→ EXERCISE
Among the entries below, extract exactly the lines that run from the one with "take passes. -/" through the one with "(.next (resetStep s))", both ends included.

→ PROVIDED INFORMATION
/-- An entry that runs and loses packets ends. -/
theorem slotIdle_endAll_of_mem {n k : Nat} {c : CollSlot} {s : State} {l : List (Nat × CollSlot)} (mem : (k, c) ∈ l) (runs : c.running.isSome = true)
    (loses : collLoses s n k = true) (t : State) : SlotIdle k (l.foldl (endOne n s) t) := by
  induction l generalizing t with
  | nil => cases mem
  | cons x l ih =>
    rcases List.mem_cons.1 mem with rfl | mem
    · obtain ⟨p, run⟩ := endOne_of_lost (x := (k, c)) (n := n) (s := s) t runs loses
      exact slotIdle_endAll l (run ▸ slotIdle_loseColl_self k c p t)
    · exact ih mem _

/-- A slot stays as it is, or ends. -/
theorem lookup_endAll {n k : Nat} {s : State} (l : List (Nat × CollSlot)) (t : State) :
    lookup k (l.foldl (endOne n s) t).colls = lookup k t.colls ∨ SlotIdle k (l.foldl (endOne n s) t) := by
  induction l generalizing t with
  | nil => exact .inl rfl
  | cons x l ih =>
    by_cases lost : x.2.running.isSome = true ∧ collLoses s n x.1 = true
    · obtain ⟨p, run⟩ := endOne_of_lost t lost.1 lost.2
      by_cases same : k = x.1
      · exact .inr (slotIdle_endAll l (run.symm ▸ same ▸ slotIdle_loseColl_self x.1 x.2 p t))
      · refine (ih _).imp_left fun kept => kept.trans ?_
        rw [run, lookup_loseColl_ne same]
    · have run := endOne_of_kept (n := n) (s := s) t lost
      rw [List.foldl_cons, run]
      exact ih t

theorem mem_of_lookup {β : Type} {k : Nat} {v : β} {t : Table β} (found : lookup k t = some v) : (k, v) ∈ t := by
  induction t with
  | nil => cases found
  | cons x t ih =>
    obtain ⟨j, w⟩ := x
    rw [lookup] at found
    split at found
    case isTrue same =>
      obtain rfl := Option.some.inj found
      exact same ▸ List.mem_cons_self
    case isFalse => exact List.mem_cons_of_mem _ (ih found)

/-! ### One port disabled -/

section
variable {n : Nat} {s : State}

theorem colls_disablePort_of_down (down : (getPort s n).trained = false) : (disablePort n s).colls = s.colls := by
  rw [disablePort_eq, portEnded, down]
  rfl

theorem colls_disablePort_of_trained (up : (getPort s n).trained = true) : (disablePort n s).colls = (endColls n (loseOutcome n s)).colls := by
  rw [disablePort_eq, portEnded, up]
  exact postPort_frame Ev.hawPortDown n [] _ .colls (by decide)

theorem slotIdle_disablePort {k : Nat} (idle : SlotIdle k s) : SlotIdle k (disablePort n s) := by
  cases up : (getPort s n).trained
  · exact idle.of_colls (colls_disablePort_of_down up)
  · refine SlotIdle.of_colls ?_ (colls_disablePort_of_trained up)
    rw [endColls_eq]
    exact slotIdle_endAll _ (idle.of_colls (loseOutcome_frame n s .colls (by decide)))

theorem lookup_disablePort (k : Nat) : lookup k (disablePort n s).colls = lookup k s.colls ∨ SlotIdle k (disablePort n s) := by
  cases up : (getPort s n).trained
  · exact .inl (congrArg (lookup k) (colls_disablePort_of_down up))
  · have colls := colls_disablePort_of_trained up
    have same : (loseOutcome n s).colls = s.colls := loseOutcome_frame n s .colls (by decide)
    rcases lookup_endAll (n := n) (k := k) (s := loseOutcome n s) (loseOutcome n s).colls (loseOutcome n s) with kept | idle
    · exact .inl (by rw [colls, endColls_eq, kept, same])
    · exact .inr (idle.of_colls colls)

end

/-! ### PORT_CTRL, all its ports -/

theorem exec_portCtrl_of_admitted {p : Packet} {s : State} (h : Admitted 0x0506 p s) : exec (.portCtrl p) s = .next (opPortCtrl p (arrived s)) := by
  rw [exec_of_admitted rfl h rfl (by decide) (by decide), runOp, h.2.1]
  rfl
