-- ==== Sys2Proof/Machine/Filters.lean ====
section
/-! DEFINITION. The FILT family: one byte of the span under the filter in force (R137, R141 to R152). -/

namespace Sys2Proof.Machine

/-- The span byte at `sp_pos` (R137). -/
def State.spanByte (s : State) : Byte := s.dict.read s.drv.spPos.toNat

/-- `sp_pos <- sp_pos + 1` (R137). -/
def takeSpanByte (s : State) : State := { s with drv := { s.drv with spPos := s.drv.spPos + 1#16 } }

/-- R142: the filter byte of a scanline record. -/
def latchFilter (f : BitVec 3) (s : State) : State := { s with line := { s.line with f := f, slPos := 1 } }

/-- The reconstructed byte i for the raw byte v (R144, R145, R152). -/
def reconstruct (pred : Predictor) (v : Byte) (i : Nat) (s : State) : Byte :=
  v + pred (s.left? i) (s.up? i) (s.upLeft? i)

/-- R145, up to the test for the row's end. -/
def storeDataByte (pred : Predictor) (v : Byte) (s : State) : State :=
  { s with line := { s.line with
      cur := s.line.cur.write Config.freeLineByte (s.line.slPos - 1) (reconstruct pred v (s.line.slPos - 1) s)
      slPos := s.line.slPos + 1 } }

/-- R145: the data byte, and the row's end when it was the S-th. -/
def dataByte (pred : Predictor) (v : Byte) (s : State) : State :=
  if (storeDataByte pred v s).line.slPos = s.hdr.stride + 1 then formatRowEnd (storeDataByte pred v s)
  else storeDataByte pred v s

/-- R137 and R141 for a valid filter: its byte when a record begins, else a data byte under its predictor (log 23). -/
def filterStep (f : BitVec 3) (pred : Predictor) (s : State) : State :=
  if s.line.slPos = 0 then latchFilter f (takeSpanByte s) else dataByte pred s.spanByte (takeSpanByte s)

/-! ## The meanings -/

/-- NONE (R146). -/
def execFiltNone (s : State) : Result := .next (filterStep 0#3 predNone s)

/-- SUB (R147). -/
def execFiltSub (s : State) : Result := .next (filterStep 1#3 predSub s)

/-- UP (R148). -/
def execFiltUp (s : State) : Result := .next (filterStep 2#3 predUp s)

/-- AVERAGE (R149). -/
def execFiltAverage (s : State) : Result := .next (filterStep 3#3 predAverage s)

/-- PAETH (R150, R151). -/
def execFiltPaeth (s : State) : Result := .next (filterStep 4#3 predPaeth s)

/-- BAD_FILTER (R143). -/
def execBadFilter (_v : Byte) (s : State) : Result := .next (raiseFatal .badFilter (takeSpanByte s))

end Sys2Proof.Machine
end

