-- ==== Sys2Proof/Machine/RowPort.lean ====
section
/-! DEFINITION. The PORT family: the row sink port's one event (R105, R171). -/

namespace Sys2Proof.Machine

/-- ROW_ACK (R105). -/
def execRowAck (s : State) : Result := .next (acknowledgeRow s)

end Sys2Proof.Machine
end

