-- ==== Sys2Proof/Machine/Fetch.lean ====
section
/-! DEFINITION. Whose step is next and which instruction it decodes (R50, R90, R137; log 7), and how a unit is placed so
that the next step runs it (log 8). -/

namespace Sys2Proof.Machine

/-- What the next step does: run a decoded instruction on a state, or an agent's step that has no table row. -/
inductive Fetched where
  | run (i : Instr) (s : State)
  | act (o : Result)

/-- A host move (R90a). The port event's key is 1 and every access decodes, so the decoder refuses neither. -/
def hostMove (m : HostMove) (s : State) : Fetched :=
  match m with
  | .access a => .run (decodeReg a) s
  | .rowAck => .run .rowAck s
  | .readRow k => .act (hostReadRow k s)
  | .writeInput addr b => .act (hostWriteInput addr b s)

/-- The filter byte in force: the span byte when a record begins, else the latched F (R141, R145). -/
def State.controlByte (s : State) : Byte := if s.line.slPos = 0 then s.spanByte else s.line.f.setWidth 8

/-- The block's step (R90b). SETUP decodes the latched command. CONSUME checks a fresh response (R134), then tests for
success (R138), then takes a span byte, then ends the span (R137, R140). -/
def blockMove (s : State) : Fetched :=
  match s.phase with
  | .setup => .run (decodeCmd s.cmd.word) s
  | .consume =>
    if s.drv.fresh then .run (decodeIstat s.drv.resp.status) s
    else if s.line.y = s.hdr.h.toNat then .act (.next (finishOk s))
    else if s.drv.spPos.toNat < s.drv.spEnd.toNat then .run (decodeFilt s.controlByte) s
    else .run (decodeIstat s.drv.resp.status) s
  | .idle | .engine | .sink => .act (.next s)

/-- An agent's turn. The host takes the oldest of its moves that has a step. An agent with no step to take passes. -/
def takeTurn (t : Turn) (s : State) : Fetched :=
  match t with
  | .host =>
    match takeMove s.waits s.hostQ with
    | none => .act (.next s)
    | some (m, ms) => hostMove m { s with hostQ := ms }
  | .block => blockMove s
  | .engine =>
    match s.engineQ with
    | [] => .act (.next s)
    | a :: as => .act (engineStep a { s with engineQ := as })
  | .reset => .act (.next (resetStep s))

/-- The turn when `turns` says nothing: the block if it has a step, the engine if it has an answer, else the host; with no
move at all the machine is stuck (93 U12, R199; log 7). -/
def defaultTurn (s : State) : Fetched :=
  match s.phase with
  | .setup | .consume => takeTurn .block s
  | .engine =>
    match s.engineQ, takeMove s.waits s.hostQ with
    | _ :: _, _ => takeTurn .engine s
    | [], some _ => takeTurn .host s
    | [], none => .act (.fault .engineSilent)
  | .idle | .sink =>
    match takeMove s.waits s.hostQ with
    | some _ => takeTurn .host s
    | none => .act (.fault .hostSilent)

/-- The next step. -/
def fetch (s : State) : Fetched :=
  match s.turns with
  | t :: ts => takeTurn t { s with turns := ts }
  | [] => defaultTurn s

/-! ## Placing a unit (log 8) -/

/-- Offer a host move for the next step. -/
def offer (m : HostMove) (s : State) : State :=
  { s with hostQ := m :: s.hostQ, turns := .host :: s.turns }

/-- A 41-byte file whose chunk at offset 33 has length 0 and the given type: signature, IHDR of a 1×1 gray image, chunk. -/
def chunkFile (len type : Word) : List Byte :=
  signature ++ [0#8, 0#8, 0#8, 13#8, 0x49#8, 0x48#8, 0x44#8, 0x52#8]
    ++ [0#8, 0#8, 0#8, 1#8, 0#8, 0#8, 0#8, 1#8, 8#8, 0#8, 0#8, 0#8, 0#8, 0#8, 0#8, 0#8, 0#8]
    ++ (List.range 4).map (fun k => len.extractLsb' (24 - 8 * k) 8)
    ++ (List.range 4).map (fun k => type.extractLsb' (24 - 8 * k) 8)

/-- A state whose next step is the block's SETUP step for this command word. -/
def placeCommand (w : Word) (s : State) : State :=
  { s with
    phase := .setup
    cmd := { s.cmd with op := if w = 1#32 then .info else .decode, scale := w.extractLsb' 8 8 }
    turns := .block :: s.turns }

/-- A state whose next step takes the one span byte v at the given position of a 1×1 image's scanline. -/
def placeSpanByte (v : Byte) (slPos : Nat) (s : State) : State :=
  { s with
    phase := .consume
    hdr := { s.hdr with w := 1#32, h := 1#32, stride := 8, outW := 1#31, outH := 1#31 }
    cmd := { s.cmd with op := .decode, scale := 1#8 }
    drv := { s.drv with fresh := false, spPos := 0#16, spEnd := 1#16 }
    dict := { s.dict with cells := putCell s.dict.cells 0 v }
    line := ⟨⟨List.replicate 8 0#8, .all 0#8⟩, ⟨List.replicate 8 0#8, .all 0#8⟩, slPos, 0#3, 0⟩
    turns := .block :: s.turns }

/-- Place a unit where the next step reads its unit of that format: a CMD word as the latched command (a reserved word as
the host's write of it), a chunk in INPUT at the walk's first offset with a DECODE latched, a filter byte at the start of
a record, a pixel format in the header with the row's last byte due, a status in a fresh response, an access or an
acknowledgement as the host's move. -/
def placeCode (c : Code) (s : State) : State :=
  match c with
  | .cmd w =>
    match decodeCmd w with
    | .reservedCmd w => offer (.access (.write 0#12 .word w)) s
    | _ => placeCommand w s
  | .chunk len type =>
    { placeCommand 0x00000102#32 s with
      cmd := ⟨.decode, 1#8, 0#32, 41#32, s.cmd.ctx⟩
      mem := Memory.load s.mem 0 (chunkFile len type) }
  | .filt f => placeSpanByte f 0 s
  | .pixfmt sel =>
    let t := placeSpanByte 0#8 8 s
    { t with hdr := { t.hdr with c := sel.extractLsb' 8 8, d := sel.extractLsb' 0 8 } }
  | .istat st =>
    { s with
      phase := .consume
      drv := { s.drv with resp := { s.drv.resp with status := st }, fresh := true }
      turns := .block :: s.turns }
  | .reg a => offer (.access a) s
  | .port _ => offer .rowAck s

end Sys2Proof.Machine
end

→ SOLUTION
/-- An agent's turn. The host takes the oldest of its moves that has a step. An agent with no step to take passes. -/
def takeTurn (t : Turn) (s : State) : Fetched :=
  match t with
  | .host =>
    match takeMove s.waits s.hostQ with
    | none => .act (.next s)
    | some (m, ms) => hostMove m { s with hostQ := ms }
  | .block => blockMove s
  | .engine =>
    match s.engineQ with
    | [] => .act (.next s)
    | a :: as => .act (engineStep a { s with engineQ := as })
  | .reset => .act (.next (resetStep s))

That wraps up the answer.